-- ==== Sys2Proof/Machine/Links.lean ====
section
/-! DEFINITION. The Lantern ports: training, lane failures, the link layer, control flits and keys (11 R333 to R349; 17 R537). -/

namespace Sys2Proof.Machine

/-! ## Lane maps (R334) -/

/-- The good lanes of L0 to L7. -/
def goodLanes (failed : BitVec 9) : List Nat := (List.range 8).filter fun i => !bitAt failed i

/-- The lowest failed lane of L0 to L7. -/
def lowestFailed (failed : BitVec 9) : Option Nat := (List.range 8).find? fun i => bitAt failed i

/-- The lane map of R334: LS (8) takes the place of the lowest failed lane when it is good. -/
def laneMap (failed : BitVec 9) : List Nat :=
  (List.range 8).filterMap fun i =>
    if ¬ bitAt failed i then some i
    else if lowestFailed failed = some i ∧ ¬ bitAt failed 8 then some 8 else none

/-- `SUB` of a lane map (R369). -/
def laneSub (failed : BitVec 9) : Nat :=
  match lowestFailed failed with
  | some i => if bitAt failed 8 then 0xF else i
  | none => 0xF

/-- Set a bit of the failed-lane mask. -/
def failLane (f : BitVec 9) (i : Nat) : BitVec 9 := f ||| (1#9 <<< i)

/-! ## Sending -/

/-- Whether a port awaits the acknowledgement of an operation. -/
def Port.awaits (x : Port) (code : Nat) : Bool := x.ctlPend.any fun e => ctlCode e.1 == code

/-- Send a control flit and keep it until its acknowledgement (R347). -/
def State.sendCtl (s : State) (i : Nat) (op : CtlOp) : State :=
  (s.modPort i fun x => { x with ctlPend := (x.ctlPend.filter fun e => ctlCode e.1 != ctlCode op) ++ [(op, s.now, s.now)] }).sendFlit i (.control op)

/-- A control flit of an operation arrives: it acknowledges the one awaited, else it is answered (R347). -/
def State.ctlAnswer (s : State) (i : Nat) (op : CtlOp) : State :=
  if (s.port i).awaits (ctlCode op) then s.modPort i fun x => { x with ctlPend := x.ctlPend.filter fun e => ctlCode e.1 != ctlCode op }
  else s.sendFlit i (.control op)

/-- Units that a port's receive buffer holds of a class: under reserved credits of a VC, or under shared ones (R346). -/
def Port.rxUnits (x : Port) (cls : Nat) (vc : Option Nat) : Nat :=
  ((x.rxHeld.filter fun r => r.pkt.cls == cls && r.shared == vc.isNone && (vc == none || vc == some (r.pkt.hops - 1))).map fun r => pktUnits r.pkt).sum

/-- The `INIT` flit of a port (R336): the credit pools that it grants are what its receive buffer has free (DESIGN CHOICE, log 110). -/
def State.initOp (s : State) (i : Nat) : CtlOp :=
  let x := s.port i
  .init s.hub.devId i ((List.range 32).map fun n => 64 - x.rxUnits (n / 8) (some (n % 8))) ((List.range 4).map fun c => 7680 - x.rxUnits c none)
    (x.slotNow s.now) x.keySelTx (x.rxSeq - 1)

/-! ## Retry (R345) -/

/-- Serial-number comparison of `LSEQ` values (R331): `a` is at or before `b`. -/
def seqLe (a b : BitVec 16) : Bool := decide ((b - a).toNat < 32768)

/-- Take an acknowledgement: flits up to it leave the retry buffer, and what waits may go. -/
def State.takeAck (s : State) (i : Nat) (ack : BitVec 16) : State :=
  let x := s.port i
  let rest := x.retry.filter fun r => !seqLe r.seq ack
  if rest.length = x.retry.length then s
  else ((s.modPort i fun x => { x with retry := rest, resends := 0, retrained := false }).retire).pump i

/-- Send the unacknowledged flits again, in order; each is a data flit sent (R371). -/
def State.resendAll (s : State) (i : Nat) : State :=
  let s1 := (s.port i).retry.foldl (fun s r =>
    let (c, o) := ctrAdd (s.port i).ctr.flitsTx 1
    ((s.modPort i fun x => { x with ctr := { x.ctr with flitsTx := c } }).sendWire i r.seq (.data r.pkts) r.shared).ovfIf o (0x18000000 + i) 0) s
  s1.modPort i fun x => { x with retry := x.retry.map fun r => { r with ft := s.now } }

/-- A go-back-N resend (R345). A flit resent 16 times without progress takes the port through a retrain instead; where the last retrain came of
that too and nothing has been acknowledged since, the port goes DOWN with cause 2 (R369; DEDUCED, log 161). -/
def State.goBack (s : State) (i : Nat) : State :=
  let x := s.port i
  match x.retry with
  | [] => s
  | r :: _ =>
    if 16 ≤ x.resends then
      let s := s.report 0x0508 3 0xFF (lanternUnit i 15) [(8, 1), (16, r.seq.toNat)]
      if x.retrained then s.portDown i 2 else (s.trainStart i).modPort i fun x => { x with retrained := true }
    else
      let (c, o) := ctrAdd x.ctr.retries 1
      ((s.modPort i fun x => { x with ctr := { x.ctr with retries := c }, resends := x.resends + 1 }).ovfIf o (0x18000000 + i) 5).resendAll i

/-- `NAK_RECEIVE` (R345): the flits after `ACK` are sent again. -/
def execNakReceive (t port : Nat) (ack : BitVec 16) (s : State) : Out :=
  let s := s.adv t
  .next <| if (s.port port).st = .up ∧ (s.port port).swap = none then (s.takeAck port ack).goBack port else s

/-- `RETRY_ACK_TIMEOUT` (R345): the oldest unacknowledged flit is 2 µs old. -/
def execRetryAckTimeout (t port : Nat) (s : State) : Out :=
  let s := s.adv t
  .next <|
    let x := s.port port
    match x.retry with
    | r :: _ => if x.st = .up ∧ x.swap = none ∧ r.ft + 2 * ftUs ≤ s.now then s.goBack port else s
    | [] => s

/-! ## Training (R336 to R338) -/

/-- The lanes that have neither locked nor failed. -/
def Port.unlocked (x : Port) : List Nat := (List.range 9).filter fun i => !bitAt x.locked i && !bitAt x.failed i

/-- Enter the BER gate once every lane has locked or failed. -/
def State.tryGate (s : State) (i : Nat) : State :=
  let x := s.port i
  if x.st = .training ∧ x.unlocked.isEmpty then s.modPort i fun x => { x with st := .gate, trainStep := 3 } else s

/-- The width that both ends' minimums ask for (R335). -/
def Port.needWidth (x : Port) : Nat := max x.minWidth x.peerMin

/-- Steps 4 to 6 of R336, once the partner's map and minimum width have come: the lane map in force uses the lanes good at both ends; below the larger
minimum the port goes DOWN, else it sends `INIT`. -/
def State.mapForm (s : State) (i : Nat) (lanes : BitVec 9) (mw : Nat) : State :=
  let x := s.port i
  let f := x.failed ||| ~~~lanes
  let s := s.modPort i fun x =>
    { x with failed := f, lanes := laneMap f, sub := laneSub f, lsOk := !bitAt f 8, peerMin := mw, trainStep := 6 }
  if (laneMap f).length < (s.port i).needWidth then s.portDown i 1
  else
    let s := s.slotMark i
    s.sendCtl i (s.initOp i)

/-- `PORT_TRAIN` (R336, R338): a port starts to train, or goes on: with the lanes that have locked in steps 1 and 2, and in step 4 with the map of good
lanes and the `MIN_WIDTH` of the partner. A port that the configuration block disables stays OFF. -/
def execPortTrain (t port : Nat) (mask : TrainMap) (s : State) : Out :=
  let s := s.adv t
  .next <|
    let x := s.port port
    if 24 ≤ port ∨ ¬ x.enabled ∨ s.hub.inReset then s
    else if x.st = .gate then
      match mask.peer with
      | some (lanes, mw) => if 4 ≤ x.trainStep then s.mapForm port lanes mw else s
      | none => s
    else
      let s := if x.st = .training then s else s.trainStart port
      (s.modPort port fun x => { x with locked := x.locked ||| (mask.mask &&& ~~~x.failed), trainStep := 2 }).tryGate port

/-- `LANE_LOCK_TIMEOUT` (R336): a lane that has not locked within 100 ms is failed. -/
def execLaneLockTimeout (t port lane : Nat) (s : State) : Out :=
  let s := s.adv t
  .next <|
    let x := s.port port
    if x.st = .training ∧ lane < 9 ∧ ¬ bitAt x.locked lane then
      (s.modPort port fun x => { x with failed := failLane x.failed lane }).tryGate port
    else s

/-- `BER_GATE_END` (R337): `errors` are the nine measured ratios × 10^9; a lane above 2 × 10^-5 is failed and recorded. The port then
tells its partner its good lanes and its `MIN_WIDTH` (R336 step 4). -/
def execBerGateEnd (t port : Nat) (errors : List Nat) (s : State) : Out :=
  let s := s.adv t
  .next <|
    let x := s.port port
    if x.st = .gate ∧ x.trainStep = 3 then
      let bad := (List.range 9).filter fun i => bitAt x.locked i && decide (20000 < errors.getD i 0)
      let s := bad.foldl (fun s i => (s.modPort port fun x => { x with failed := failLane x.failed i }).report 0x0505 3 0xFF
        (lanternUnit port i) [(8, i), (24, 0), (32, errors.getD i 0)]) s
      let s := s.modPort port fun x => { x with trainStep := 4, lsOk := !bitAt x.failed 8 }
      s.emit (.linkMap port (~~~(s.port port).failed) (s.port port).minWidth)
    else s

/-- `TRAINING_ABANDON` (R337, R369): no answer of the partner for 2 s. -/
def execTrainingAbandon (t port : Nat) (s : State) : Out :=
  let s := s.adv t
  .next <|
    let x := s.port port
    if x.st = .training ∨ x.st = .gate then s.portDown port 6 else s

/-- A port enters UP (R336), and a `PORT_RETRAIN` that waits for it completes. Its training gave the port's asymmetry correction α, a measured value
(R270, log 105). -/
def State.portUp (s : State) (i : Nat) : State :=
  let x := s.port i
  let (a, s) := s.draw 32
  let s := { s with time := { s.time with ports := Tbl.set {} i { (Tbl.get {} s.time.ports i : PortTime) with alpha := bitsZ a.toNat 0 32 } s.time.ports } }
  let s := s.modPort i fun x => { x with st := .up, trainStep := 7, resends := 0, waiter := [] }
  (x.waiter.foldl (fun (s : State) mb => s.finish mb stOk) s).mirrorGo

/-! ## Lane failure in service (R339 to R341) -/

/-- Whether the loss of a mapped lane is met by LS (R340) and not by narrowing (R341). -/
def Port.canSwap (x : Port) (lane : Nat) : Bool := x.lsOk && x.sub == 0xF && lane != 8

/-- Both ends stop data and exchange swap ordered sets; below the minimum width the port goes DOWN without the lane (R340, R341). `since` is the FT of
the detection (R372). -/
def State.swapBegin (s : State) (i lane since : Nat) (planned : Bool) : State :=
  let x := s.port i
  let s := s.emit (.swapSet i lane)
  if ¬ x.canSwap lane ∧ x.lanes.length - 1 < x.needWidth then
    (s.modPort i fun x => { x with lanes := x.lanes.filter fun l => l != lane, failed := failLane x.failed lane, lsOk := x.lsOk && lane != 8 }).portDown i 1
  else s.modPort i fun x => { x with swap := some (lane, since, planned), swapInit := false, swapAck := none }

/-- The end of a swap or narrowing, once both ends have sent `INIT` (R340, R341): below the larger minimum width the port goes DOWN (R335); another lane
that has failed meanwhile begins the next one; else data resumes from the first flit that the partner has not acknowledged. -/
def State.swapEnd (s : State) (i : Nat) : State :=
  let x := s.port i
  match x.swap, x.swapAck with
  | some (lane, since, planned), some ack =>
    if ¬ x.swapInit then s
    else
      let us := (s.now - since) / ftUs
      let s := if x.sub = lane then s.report 0x0502 3 0xFF (lanternUnit i lane) [(8, lane), (8, b1 planned), (16, 0), (32, us)]
        else s.report 0x0503 3 0xFF (lanternUnit i lane) [(8, lane), (8, x.lanes.length), (16, 0), (32, us)]
      let s := s.modPort i fun x => { x with swap := none, swapInit := false, swapAck := none, swapNext := x.swapNext.drop 1 }
      if x.lanes.length < x.needWidth then s.portDown i 1
      else match x.swapNext with
        | l :: _ => s.swapBegin i l s.now false
        | [] => ((s.takeAck i ack).resendAll i).pump i
  | _, _ => s

/-- `INIT_FLIT_RECEIVE` (R336, R340, R346, R349): in training step 6 the port takes the partner's values and goes UP; in service it carries the last
`ACK` of a swap. -/
def execInitFlitReceive (t port : Nat) (op : CtlOp) (s : State) : Out :=
  let s := s.adv t
  .next <|
    match op with
    | .init dev pport res shared slot keySel ack =>
      let x := s.port port
      if x.st = .gate ∧ x.trainStep = 6 then
        let s := s.ctlAnswer port op
        (s.modPort port fun x =>
          { x with partnerDev := dev, partnerPort := pport, slotRx := max x.slotRx slot, keySelRx := keySel
                   usedRes := (List.range 32).foldl (fun t n => Tbl.set 0 n (64 - res.getD n 64) t) []
                   usedShared := (List.range 4).foldl (fun t c => Tbl.set 0 c (7680 - shared.getD c 7680) t) [] }).portUp port
      else if x.st = .up then
        let s := s.modPort port fun x => { x with slotRx := max x.slotRx slot }
        let s := if x.awaits 1 then s.modPort port fun x => { x with ctlPend := x.ctlPend.filter fun e => ctlCode e.1 != 1 }
          else if x.swap.isSome then s else s.sendFlit port (.control (s.initOp port))
        if x.swap.isSome then (s.modPort port fun x => { x with swapAck := some ack }).swapEnd port else s.takeAck port ack
      else s
    | _ => s
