-- ==== Sys2Proof/Machine/CmdTwin.lean ====
section
/-! DEFINITION. Group 0x08: twins, mirror export, restore onto a spare, repair in place, and the Epact record (13 R403 to R433; 14 R450). -/

namespace Sys2Proof.Machine

/-! ## Binding (R403 to R407) -/

/-- Whether a port may carry a binding of a partition with a peer (R403): UP, its partner the peer, no binding of another partition on it. -/
def State.bindPort (s : State) (p i dev : Nat) : Bool :=
  decide (i < 24) && (s.port i).st == .up && (s.port i).partnerDev == dev &&
    (List.range 16).all fun q => q == p || (s.part q).twin.st == .unbound || ((s.part q).twin.portA != i && (s.part q).twin.portB != i)

/-- The first run of `n` unmapped logical pages (R407). -/
def State.mirrorRun (s : State) (n : Nat) : Option Nat :=
  firstFree (fun l => decide (l + n ≤ 16777216) && (List.range n).all fun i => (s.pageEnt (l + i)).kind == .unmapped) 16777216 0

/-- A mirror region of `n` pages from zeroed pages (R388, R407): its base, or the status that refuses it. -/
def State.mirrorAlloc (s : State) (p n : Nat) : Except Nat (State × Option Nat) :=
  if n = 0 then .ok (s, none)
  else if 16777216 < n then .error stNoMemory
  else match s.mirrorRun n with
    | none => .error stNoMemory
    | some b => match s.mapPages ((List.range n).map (b + ·)) p .mirror true with
      | none => .error stNoMemory
      | some s => if s.keptFull then .error stKeepLimit else .ok (s, some b)

/-- `TWIN_BIND` (R403, R404, R406, R412): a broken binding is bound anew, its region reused when `RESERVE` is unchanged. The peer is told the
arguments that its own `TWIN_BIND` must match, and one whose own bind names another partition does not match. -/
def cmdTwinBind : CmdDef :=
  { op := 0x0801, role := .owner, widths := [8, 8, 8, 16, 16, 16, 32], lock := lockPart
    body := fun s c =>
      let p := c.part
      let x := (s.part p).twin
      let a := c.arg 1
      let b := c.arg 2
      let dev := c.arg 3
      let n := c.arg 6
      if 15 < c.arg 0 ∨ c.arg 4 < 1 ∨ 1000 < c.arg 4 ∨ c.arg 5 < 1 ∨ 600 < c.arg 5 ∨ ¬ s.bindPort p a dev ∨
          ¬ (b = 0xFF ∨ (b ≠ a ∧ s.bindPort p b dev)) then s.finish c.mb stBadArgument
      else if x.st = .syncing ∨ x.st = .bound then s.finish c.mb stNotPermitted
      else
        let ext := (s.mbx c.mb).ext
        let reuse : Bool := x.st == .broken && x.reserve == n
        let freed : State := match x.base with
          | some l => (s.unmapPages ((List.range x.reserve).map (l + ·))).zeroAll
          | none => s.zeroAll
        match (if reuse then .ok (s, x.base) else freed.mirrorAlloc p n : Except Nat (State × Option Nat)) with
        | .error st => s.finish c.mb st
        | .ok (s', base) =>
          let ask : OutMsg := .twinBind dev (c.arg 0) s.hub.devId p (c.arg 4) (c.arg 5) n
          if ext.later then s.askOnce c.mb ask
          else match ext.peer with
          | none => (s.askOnce c.mb ask).finish c.mb stTwinMismatch
          | some w =>
            if w.dev ≠ s.hub.devId ∨ w.part ≠ p then (s.askOnce c.mb ask).finish c.mb stTwinMismatch
            else
            let s' := s'.askOnce c.mb ask
            let y : Twin :=
              { st := .syncing, full := true, portA := a, portB := if b = 0xFF then 0x1F else b, peerDev := dev, peerPart := c.arg 0,
                deadlineMs := c.arg 4, fullS := c.arg 5, reserve := n, base, peerReserve := w.reserve, peerBase := w.base,
                peerLive := w.live.zipIdx.foldl (fun l e => Tbl.set 0 e.2 e.1 l) [], mirrors := x.mirrors,
                peerPages := if reuse then x.peerPages else 0, mirrorGen := if reuse then x.mirrorGen else 0,
                acked := x.acked, late := x.late, naks := x.naks }
            let s := ((s'.portTwin p false).modTwin p fun _ => y).portTwin p true
            let s := match s.job p with
              | some j => s.mirrorPend p [] j.lastSealed.step false
              | none => s
            s.finish c.mb stOk }
/-- `TWIN_BIND`; `peerOk`: the peer confirms matching arguments within 1 s, and `peer` is what it says of its mirror region; `later`: it has not
answered yet. -/
def execTwinBind (t mb : Nat) (buf : Option (List Byte)) (peerOk : Bool) (peer : TwinPeer) (later : Bool) (s : State) : Out :=
  cmdTwinBind.run t mb { buf, peer := if peerOk then some peer else none, later } s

**To do**
Beginning of the records through the line with "lanes of L0 to L7. -/": return that span exactly and stop there.

**Exercise response**
-- ==== Sys2Proof/Machine/Links.lean ====
section
/-! DEFINITION. The Lantern ports: training, lane failures, the link layer, control flits and keys (11 R333 to R349; 17 R537). -/

namespace Sys2Proof.Machine

/-! ## Lane maps (R334) -/

/-- The good lanes of L0 to L7. -/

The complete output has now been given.